CH 530 822 describes a method for separation below different types of plastic waste known by type of plastic, at which u. a. Particles that exceed a certain density ten, separated as a heavy fraction and then in one Grinding station can be transformed into granules. This However, the method is not suitable for the preparation of Mixed plastics, the inert materials, such as. B. glass, metal and paper included.

The invention is based, which in the Processing of mixed plastics sorted out by Schwerfrak tion so that a later thermal or raw material recycling is made possible.

This object is achieved by a method with the features of claim 1 and with a system solved the features of claim 10.
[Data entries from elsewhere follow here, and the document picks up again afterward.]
/-- R178: the test responder is an instance of the reference responder. After any catalog writes a catalog read returns what
was last written to the same address with the same length, or zero bytes if nothing was; the status read reports the flags
with every other bit 0; Reset sets the state R178 gives and forgets all catalog writes, whenever CHIP_RESET has that state (an
instance of the reference responder can set no other, R166). -/
def Obligations.TestResponderReturnsWhatWasWritten : Prop :=
  ∀ cfg : Params, cfg.responder = .reference →
    (∀ (ws : List (BitVec 6 × List Byte)) (c : Chip) (addr : BitVec 6) (n : Nat), c.cat = [] →
      (∀ w ∈ ws, w.1 ≠ 0x05 ∧ ¬(w.1 = 0x00 ∧ w.2 = [0x00]) ∧ lengthFits cfg false w.1 w.2.length = true) →
      addr ≠ 0x05 → addr ≠ cfg.statusAddr → lengthFits cfg true addr n = true →
      ∃ c', afterWrites cfg ws c = some c'
        ∧ testTransact cfg (readOps addr n) c' = .ok (.ok [lastWritten ws addr n], c'))
    ∧ (∀ c : Chip, paramsWf cfg = true →
      ∃ b, testTransact cfg (readOps cfg.statusAddr 1) c = .ok (.ok [[b]], c)
        ∧ statusDecode cfg [b] = (c.fecPass, c.crcPass)
        ∧ ∀ i, i ≠ cfg.fecBit.toNat → i ≠ cfg.crcBit.toNat → b.getLsbD i = false)
    ∧ (∀ c : Chip,
      (cfg.chipReset = [] ∨ ∃ p ∈ cfg.chipReset, ∃ draw, chipOfPicture cfg.fifoDepth (p.fill draw) = afterTestReset) →
      testTransact cfg [.write [0x00, 0x00]] c = .ok (.ok [], afterTestReset))

/-! ### Packet transfer -/

/-- RX with both flags good and three transactions that go through. Its first step ends at RX_CHECK with the flags of one
status read; run to its end it has issued status read, pointer reset, buffer read of L bytes, and the result and the
caller's buffer are the bytes the receive buffer holds when it is read, from index 0 (R140, R144, R145). -/
def Obligations.RxReturnsTheReceiveBuffer : Prop :=
  ∀ (len : Nat) (s : State) (a1 a2 a3 : Answer) (rest : List Answer) (c1 c2 c3 : Chip), s.seq = .idle → NoReset s →
    s.cfg.responder = .reference → paramsWf s.cfg = true → s.answers = a1 :: a2 :: a3 :: rest → a1.fault = none →
    a2.fault = none → a3.fault = none → c1 = radioActs s.cfg a1.radio s.chip → c1.fecPass = true → c1.crcPass = true →
    c2 = { radioActs s.cfg a2.radio c1 with rdPtr := 0 } → c3 = radioActs s.cfg a3.radio c2 → len ≤ s.cfg.fifoDepth →
    Coded (.rx len) 0x70
    ∧ ∃ b, statusDecode s.cfg [b] = (true, true)
      ∧ (∃ t1, exec (.rx len) s = .next t1 ∧ t1.seq = .rxCheck ∧ t1.regs.opr = 0x70 ∧ t1.regs.len = len
        ∧ t1.regs.fecp = true ∧ t1.regs.crcp = true ∧ t1.answers = a2 :: a3 :: rest ∧ t1.chip = c1
        ∧ t1.hist = s.hist ++ [{ ops := statusOps s, outcome := .ok [[b]], by_ := 0x70 }]
        ∧ t1.res = s.res ∧ t1.callerBuf = s.callerBuf ∧ t1.cfg = s.cfg ∧ t1.busOwn = s.busOwn ∧ t1.inbox = s.inbox)
      ∧ ∃ t, runWhole (.rx len) s = .next t ∧ Ended s t ∧ t.answers = rest
        ∧ t.hist = s.hist ++
          [{ ops := statusOps s, outcome := .ok [[b]], by_ := 0x70 }, { ops := [.write [0xF0]], outcome := .ok [], by_ := 0x70 },
           { ops := [.write [0x45], .read len], outcome := .ok [fifoBytes c3.rxfifo 0 len], by_ := 0x70 }]
        ∧ t.res = .ok (.bytes (fifoBytes c3.rxfifo 0 len)) ∧ t.callerBuf = fifoBytes c3.rxfifo 0 len
        ∧ t.chip = { c3 with rdPtr := len }

/-- R142: RX with a flag false returns PacketError with the two complements after one transaction, the status read; the
buffers, the pointers and the caller's buffer are untouched. -/
def Obligations.RxRejectsABadPacket : Prop :=
  ∀ (len : Nat) (s : State) (a : Answer) (rest : List Answer) (c : Chip), s.seq = .idle → NoReset s →
    s.cfg.responder = .reference → paramsWf s.cfg = true → s.answers = a :: rest → a.fault = none → c = chipAt s a →
    (c.fecPass = false ∨ c.crcPass = false) →
    ∃ t b, runWhole (.rx len) s = .next t ∧ OneFrame s t rest 0x70 (statusOps s) (.ok [[b]]) c
      ∧ statusDecode s.cfg [b] = (c.fecPass, c.crcPass) ∧ t.res = .packetErr (!c.fecPass) (!c.crcPass)

/-- R145 (44_packet.md section 1): the outcomes of RX, complete: whatever the far end answers, an RX that ends appends one of five lists of entries to
H and has that list's result and caller's buffer (after a TransportError L bytes of which nothing is said, R156: the caller's
buffer is that long, R12, log 14). -/
def Obligations.RxOutcomesAreTheFiveOfTheTable : Prop :=
  ∀ (len : Nat) (s t : State), s.seq = .idle → runWhole (.rx len) s = .next t → t.seq = .idle →
    let S := fun o => Entry.mk (statusOps s) o 0x70
    let P := fun o => Entry.mk [.write [0xF0]] o 0x70
    let D := fun o => Entry.mk [.write [0x45], .read len] o 0x70
    Ended s t
    ∧ ((∃ e, t.hist = s.hist ++ [S (.err e)] ∧ t.res = .transportErr e ∧ t.callerBuf.length = len)
      ∨ (∃ b f k, t.hist = s.hist ++ [S (.ok [b])] ∧ statusDecode s.cfg b = (f, k) ∧ (f && k) = false
          ∧ t.res = .packetErr (!f) (!k) ∧ t.callerBuf = s.callerBuf)
      ∨ (∃ b e, t.hist = s.hist ++ [S (.ok [b]), P (.err e)] ∧ statusDecode s.cfg b = (true, true)
          ∧ t.res = .transportErr e ∧ t.callerBuf.length = len)
      ∨ (∃ b e, t.hist = s.hist ++ [S (.ok [b]), P (.ok []), D (.err e)] ∧ statusDecode s.cfg b = (true, true)
          ∧ t.res = .transportErr e ∧ t.callerBuf.length = len)
      ∨ (∃ b bs, t.hist = s.hist ++ [S (.ok [b]), P (.ok []), D (.ok [bs])] ∧ statusDecode s.cfg b = (true, true)
          ∧ bs.length = len ∧ t.res = .ok (.bytes bs) ∧ t.callerBuf = bs))

/-- R224, R47: the check-to-use window: an RX whose status read saw both flags good may return any bytes at all. The radio
does nothing before the status read, which leaves the chip as it was; what it does comes after it and before the buffer read:
it replaces the bytes of the buffer, and it changes the flags to any values. -/
def Obligations.RxMayReturnBytesItsFlagsDidNotVouchFor : Prop :=
  ∀ (bs : List Byte) (f k : Bool) (s : State), s.seq = .idle → NoReset s → s.cfg.responder = .reference → Inv s →
    bs.length ≤ s.cfg.fifoDepth → s.chip.fecPass = true → s.chip.crcPass = true →
    ∃ a as, a.radio = []
      ∧ (∃ t1, exec (.rx bs.length) { s with answers := a :: as } = .next t1 ∧ t1.seq = .rxCheck ∧ t1.chip = s.chip
        ∧ t1.answers = as ∧ t1.regs.fecp = true ∧ t1.regs.crcp = true)
      ∧ ∃ t, runWhole (.rx bs.length) { s with answers := a :: as } = .next t ∧ t.seq = .idle ∧ t.res = .ok (.bytes bs)
        ∧ t.chip.fecPass = f ∧ t.chip.crcPass = k

/-- TX whose two transactions go through. Its first step is the pointer reset and ends at TX_DATA; run to its end it has
written the buffer unchanged from index 0 of the transmit buffer; every other byte of it stays (R147 to R149, R168). -/
def Obligations.TxStoresTheBuffer : Prop :=
  ∀ (buf : List Byte) (s : State) (a1 a2 : Answer) (rest : List Answer) (c1 c2 : Chip), s.seq = .idle → NoReset s →
    s.cfg.responder = .reference → s.answers = a1 :: a2 :: rest → a1.fault = none → a2.fault = none →
    c1 = { radioActs s.cfg a1.radio s.chip with wrPtr := 0 } → c2 = radioActs s.cfg a2.radio c1 →
    buf.length ≤ s.cfg.fifoDepth → Memory.wf s.chip.txfifo → Coded (.tx buf) 0x71
    ∧ (∃ t1, exec (.tx buf) s = .next t1 ∧ t1.seq = .txData ∧ t1.regs.opr = 0x71 ∧ t1.regs.len = buf.length
      ∧ t1.regs.buf = buf ∧ t1.callerBuf = buf ∧ t1.answers = a2 :: rest ∧ t1.chip = c1
      ∧ t1.hist = s.hist ++ [{ ops := [.write [0xE0]], outcome := .ok [], by_ := 0x71 }]
      ∧ t1.res = s.res ∧ t1.cfg = s.cfg ∧ t1.busOwn = s.busOwn ∧ t1.inbox = s.inbox)
    ∧ ∃ t m, runWhole (.tx buf) s = .next t ∧ Ended s t ∧ t.answers = rest
      ∧ t.hist = s.hist ++
          [{ ops := [.write [0xE0]], outcome := .ok [], by_ := 0x71 },
           { ops := [.write [0x05], .write buf], outcome := .ok [], by_ := 0x71 }]
      ∧ t.res = .ok .unit ∧ t.callerBuf = buf
      ∧ t.chip = { c2 with txfifo := m, wrPtr := buf.length } ∧ StoredIn s.chip.txfifo m 0 buf

/-- R147 (44_packet.md section 2): the outcomes of TX, complete: whatever the far end answers, a TX that ends appends one of three lists of entries to
H; it never ends in PacketError. (The caller's buffer, the memory that BUF was loaded from, keeps the operand, log 14.) -/
def Obligations.TxOutcomesAreThree : Prop :=
  ∀ (buf : List Byte) (s t : State), s.seq = .idle → runWhole (.tx buf) s = .next t → t.seq = .idle →
    let P := fun o => Entry.mk [.write [0xE0]] o 0x71
    let D := fun o => Entry.mk [.write [0x05], .write buf] o 0x71
    Ended s t ∧ t.callerBuf = buf
    ∧ ((∃ e, t.hist = s.hist ++ [P (.err e)] ∧ t.res = .transportErr e)
      ∨ (∃ e, t.hist = s.hist ++ [P (.ok []), D (.err e)] ∧ t.res = .transportErr e)
      ∨ (t.hist = s.hist ++ [P (.ok []), D (.ok [])] ∧ t.res = .ok .unit))

/-- What a packet transfer whose buffer access breaks off after `k` bytes of its frame leaves (R102, R197; the model's reading
of a broken-off FIFO frame, log 17). TX has stored the first k - 1 bytes of the buffer, no others, and moved the write pointer
past them. RX has reset the read pointer and moved it past k - 1 bytes; nothing else of the chip has changed but by the
radio, and no bytes are returned. -/
def Obligations.BrokenPacketTransferLeavesAPrefix : Prop :=
  (∀ (buf : List Byte) (s : State) (a1 a2 : Answer) (rest : List Answer) (e : TE) (k : Nat) (c1 c2 : Chip), s.seq = .idle →
    NoReset s → s.cfg.responder = .reference → s.answers = a1 :: a2 :: rest → a1.fault = none → a2.fault = some (e, k) →
    c1 = { radioActs s.cfg a1.radio s.chip with wrPtr := 0 } → c2 = radioActs s.cfg a2.radio c1 →
    buf.length ≤ s.cfg.fifoDepth → Memory.wf s.chip.txfifo →
    ∃ t m, runWhole (.tx buf) s = .next t ∧ Ended s t ∧ t.answers = rest ∧ t.res = .transportErr (errorOf s.cfg e)
      ∧ t.hist = s.hist ++
          [{ ops := [.write [0xE0]], outcome := .ok [], by_ := 0x71 },
           { ops := [.write [0x05], .write buf], outcome := .err (errorOf s.cfg e), by_ := 0x71 }]
      ∧ t.chip = { c2 with txfifo := m, wrPtr := min (k - 1) buf.length }
      ∧ StoredIn s.chip.txfifo m 0 (buf.take (k - 1)))
  ∧ (∀ (len : Nat) (s : State) (a1 a2 a3 : Answer) (rest : List Answer) (e : TE) (k : Nat) (c1 c2 c3 : Chip), s.seq = .idle →
    NoReset s → s.cfg.responder = .reference → paramsWf s.cfg = true → s.answers = a1 :: a2 :: a3 :: rest →
    a1.fault = none → a2.fault = none → a3.fault = some (e, k) → c1 = radioActs s.cfg a1.radio s.chip → c1.fecPass = true →
    c1.crcPass = true → c2 = { radioActs s.cfg a2.radio c1 with rdPtr := 0 } → c3 = radioActs s.cfg a3.radio c2 →
    len ≤ s.cfg.fifoDepth →
    ∃ t b, runWhole (.rx len) s = .next t ∧ Ended s t ∧ t.answers = rest ∧ t.res = .transportErr (errorOf s.cfg e)
      ∧ t.hist = s.hist ++
          [{ ops := statusOps s, outcome := .ok [[b]], by_ := 0x70 }, { ops := [.write [0xF0]], outcome := .ok [], by_ := 0x70 },
           { ops := [.write [0x45], .read len], outcome := .err (errorOf s.cfg e), by_ := 0x70 }]
      ∧ t.chip = { c3 with rdPtr := min (k - 1) len })

/-! ### Errors -/

/-- R191, R197: an operation that ends has RES = TransportErr(e) exactly when the last transaction it issued failed with e;
all its earlier transactions went through. ENC, DEC, FINS and FEXT issue none, so they never raise it. -/
def Obligations.TransportErrExactlyOnAFailedTransaction : Prop :=
  ∀ (i : Instr) (s t : State), runWhole i s = .next t → t.seq = .idle →
    ∃ es, t.hist = s.hist ++ es
      ∧ (∀ e, t.res = .transportErr e ↔ ∃ x, es.getLast? = some x ∧ x.outcome = .err e)
      ∧ (∀ x ∈ es.dropLast, ∃ reads, x.outcome = .ok reads)
      ∧ (firstSeq i = .marshal → es = [] ∧ ∀ e, t.res ≠ .transportErr e)

/-- R192: PacketError is raised by RX only, after exactly one transaction, a status read that went through; at least one of its
two booleans is true, and they are the complements of the flags read. -/
def Obligations.PacketErrOnlyFromRxAfterAStatusRead : Prop :=
  ∀ (i : Instr) (s t : State) (f k : Bool), runWhole i s = .next t → t.seq = .idle → t.res = .packetErr f k →
    (f || k) = true ∧ (∃ len, i = .rx len)
    ∧ ∃ b, statusDecode s.cfg b = (!f, !k)
      ∧ t.hist = s.hist ++ [{ ops := statusOps s, outcome := .ok [b], by_ := 0x70 }]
Some embodiments of the method according to the invention and the system according to the invention are not only for treatment development of the mixed plastics processing  Heavy fraction suitable, but can also be from it independent when processing hard plastics Zen.

The invention is based on the knowledge that the Processing of mixed plastics sorted out by Schwerfrak tion with a relatively simple and inexpensive Gen process can be prepared so that a raw material recovery of the contained in this heavy fraction Plastics is easily possible. It is necessary for this Lich, the heavy fraction in a separate treatment crushing device by impact and / or impact and then seven.

The separate preparation of the heavy fraction means that in the processing of mixed plastics Plastic waste significantly reduced. Because while so far the plastics contained in the heavy fraction as Waste has been disposed of, it is now in a separate treatment device treated so that too these plastics are recycled can be.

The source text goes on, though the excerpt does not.